The questions delayed the process, which Movano had expected to complete by July, but the responses led the FDA to clear the device late last week. Movano began re-engaging with potential customers in the run up to the FDA decision, Mastrototaro said, and was focused on three strategic partners at the time of its earnings call last month.
Mastrototaro said Movano was in “active discussions with a major global pharmaceutical company looking to leverage Eviemed in building unique solutions for both clinical and consumer applications.” The company was also talking to a clinical research organization that was considering adding the ring to the service it offers biopharma companies.
Movano called the third potential partner a large payor in the announcement of the 510(k) clearance. The company said it is in “the agreement phase” for a pilot study that is slated to start early in 2025. The payor is considering using the ring “as part of an overall metabolic solution to address chronic disease,” Mastrototaro said.
The clearance comes as patients and the medical device industry are focused on racial bias in pulse oximeters. Studies have shown pulse oximeters can overestimate oxygen saturation in people with dark skin pigmentation.
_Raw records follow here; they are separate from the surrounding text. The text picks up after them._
@[simp] theorem State.withLifecycle_crtc : (s.withLifecycle l).crtc = s.crtc := rfl
@[simp] theorem State.withLifecycle_crtcIndex : (s.withLifecycle l).crtcIndex = s.crtcIndex := rfl
@[simp] theorem State.withLifecycle_mode : (s.withLifecycle l).mode = s.mode := rfl
@[simp] theorem State.withLifecycle_modeExt : (s.withLifecycle l).modeExt = s.modeExt := rfl
@[simp] theorem State.withLifecycle_status : (s.withLifecycle l).status = s.status := rfl
@[simp] theorem State.withLifecycle_palette : (s.withLifecycle l).palette = s.palette := rfl
@[simp] theorem State.withLifecycle_palExtCursor : (s.withLifecycle l).palExtCursor = s.palExtCursor := rfl
@[simp] theorem State.withLifecycle_palExtEnable : (s.withLifecycle l).palExtEnable = s.palExtEnable := rfl
@[simp] theorem State.withLifecycle_verticalCounter : (s.withLifecycle l).verticalCounter = s.verticalCounter := rfl
@[simp] theorem State.withLifecycle_scanlineCounter : (s.withLifecycle l).scanlineCounter = s.scanlineCounter := rfl
@[simp] theorem State.withLifecycle_displayLine : (s.withLifecycle l).displayLine = s.displayLine := rfl
@[simp] theorem State.withLifecycle_lineInFramePosition : (s.withLifecycle l).lineInFramePosition = s.lineInFramePosition := rfl
@[simp] theorem State.withLifecycle_verticalAdjustRemaining : (s.withLifecycle l).verticalAdjustRemaining = s.verticalAdjustRemaining := rfl
@[simp] theorem State.withLifecycle_verticalSyncRemaining : (s.withLifecycle l).verticalSyncRemaining = s.verticalSyncRemaining := rfl
@[simp] theorem State.withLifecycle_firstVisibleLine : (s.withLifecycle l).firstVisibleLine = s.firstVisibleLine := rfl
@[simp] theorem State.withLifecycle_lastVisibleLine : (s.withLifecycle l).lastVisibleLine = s.lastVisibleLine := rfl
@[simp] theorem State.withLifecycle_displayActive : (s.withLifecycle l).displayActive = s.displayActive := rfl
@[simp] theorem State.withLifecycle_memoryAddress : (s.withLifecycle l).memoryAddress = s.memoryAddress := rfl
@[simp] theorem State.withLifecycle_memoryAddressBackup : (s.withLifecycle l).memoryAddressBackup = s.memoryAddressBackup := rfl
@[simp] theorem State.withLifecycle_cursorEnabledWindow : (s.withLifecycle l).cursorEnabledWindow = s.cursorEnabledWindow := rfl
@[simp] theorem State.withLifecycle_cursorDisabledWindow : (s.withLifecycle l).cursorDisabledWindow = s.cursorDisabledWindow := rfl
@[simp] theorem State.withLifecycle_cursorVisible : (s.withLifecycle l).cursorVisible = s.cursorVisible := rfl
@[simp] theorem State.withLifecycle_blinkCounter : (s.withLifecycle l).blinkCounter = s.blinkCounter := rfl
@[simp] theorem State.withLifecycle_visiblePeriodTicks : (s.withLifecycle l).visiblePeriodTicks = s.visiblePeriodTicks := rfl
@[simp] theorem State.withLifecycle_blankPeriodTicks : (s.withLifecycle l).blankPeriodTicks = s.blankPeriodTicks := rfl
@[simp] theorem State.withLifecycle_tickScale : (s.withLifecycle l).tickScale = s.tickScale := rfl
@[simp] theorem State.withLifecycle_accumulatedDeviceTime : (s.withLifecycle l).accumulatedDeviceTime = s.accumulatedDeviceTime := rfl
@[simp] theorem State.withLifecycle_vram : (s.withLifecycle l).vram = s.vram := rfl
@[simp] theorem State.withLifecycle_claimedWindow : (s.withLifecycle l).claimedWindow = s.claimedWindow := rfl
@[simp] theorem State.withLifecycle_screenW : (s.withLifecycle l).screenW = s.screenW := rfl
@[simp] theorem State.withLifecycle_screenH : (s.withLifecycle l).screenH = s.screenH := rfl
@[simp] theorem State.withLifecycle_frameCounter : (s.withLifecycle l).frameCounter = s.frameCounter := rfl
@[simp] theorem State.withLifecycle_events : (s.withLifecycle l).events = s.events := rfl
@[simp] theorem State.withLifecycle_lifecycle : (s.withLifecycle l).lifecycle = l := rfl
@[simp] theorem State.withLifecycle_params : (s.withLifecycle l).params = s.params := rfl
@[simp] theorem State.withLifecycle_pending : (s.withLifecycle l).pending = s.pending := rfl
@[simp] theorem State.withLifecycle_hostTickScale : (s.withLifecycle l).hostTickScale = s.hostTickScale := rfl
@[simp] theorem State.withLifecycle_hostWriteBypass : (s.withLifecycle l).hostWriteBypass = s.hostWriteBypass := rfl
@[simp] theorem State.withLifecycle_reply : (s.withLifecycle l).reply = s.reply := rfl
@[simp] theorem State.withLifecycle_drawCount : (s.withLifecycle l).drawCount = s.drawCount := rfl
@[simp] theorem State.withLifecycle_reg (j : BitVec 5) : (s.withLifecycle l).reg j = s.reg j := rfl
@[simp] theorem State.withLifecycle_memRead (x : Offset) : (s.withLifecycle l).memRead x = s.memRead x := rfl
The FDA prioritized draft guidance on pulse oximeters for its fiscal year 2024, covering performance testing, labeling and premarket submission requirements. However, the agency missed the deadline and listed the draft guidance as a priority for its fiscal year 2025, which began in October.
A trial showed that Movano’s Eviemed ring exceeds the FDA blood oxygen accuracy requirement. Movano claimed in the Monday press release that the device produces accurate readings in users with darker skin tones.
Movano has identified FDA-grade accuracy and a wearable design that may be more comfortable than fingertip-based monitors as a combination that could support remote monitoring. The company ended September with $11.3 million in cash and cash equivalents and reported an operating loss of $7.4 million in the third quarter.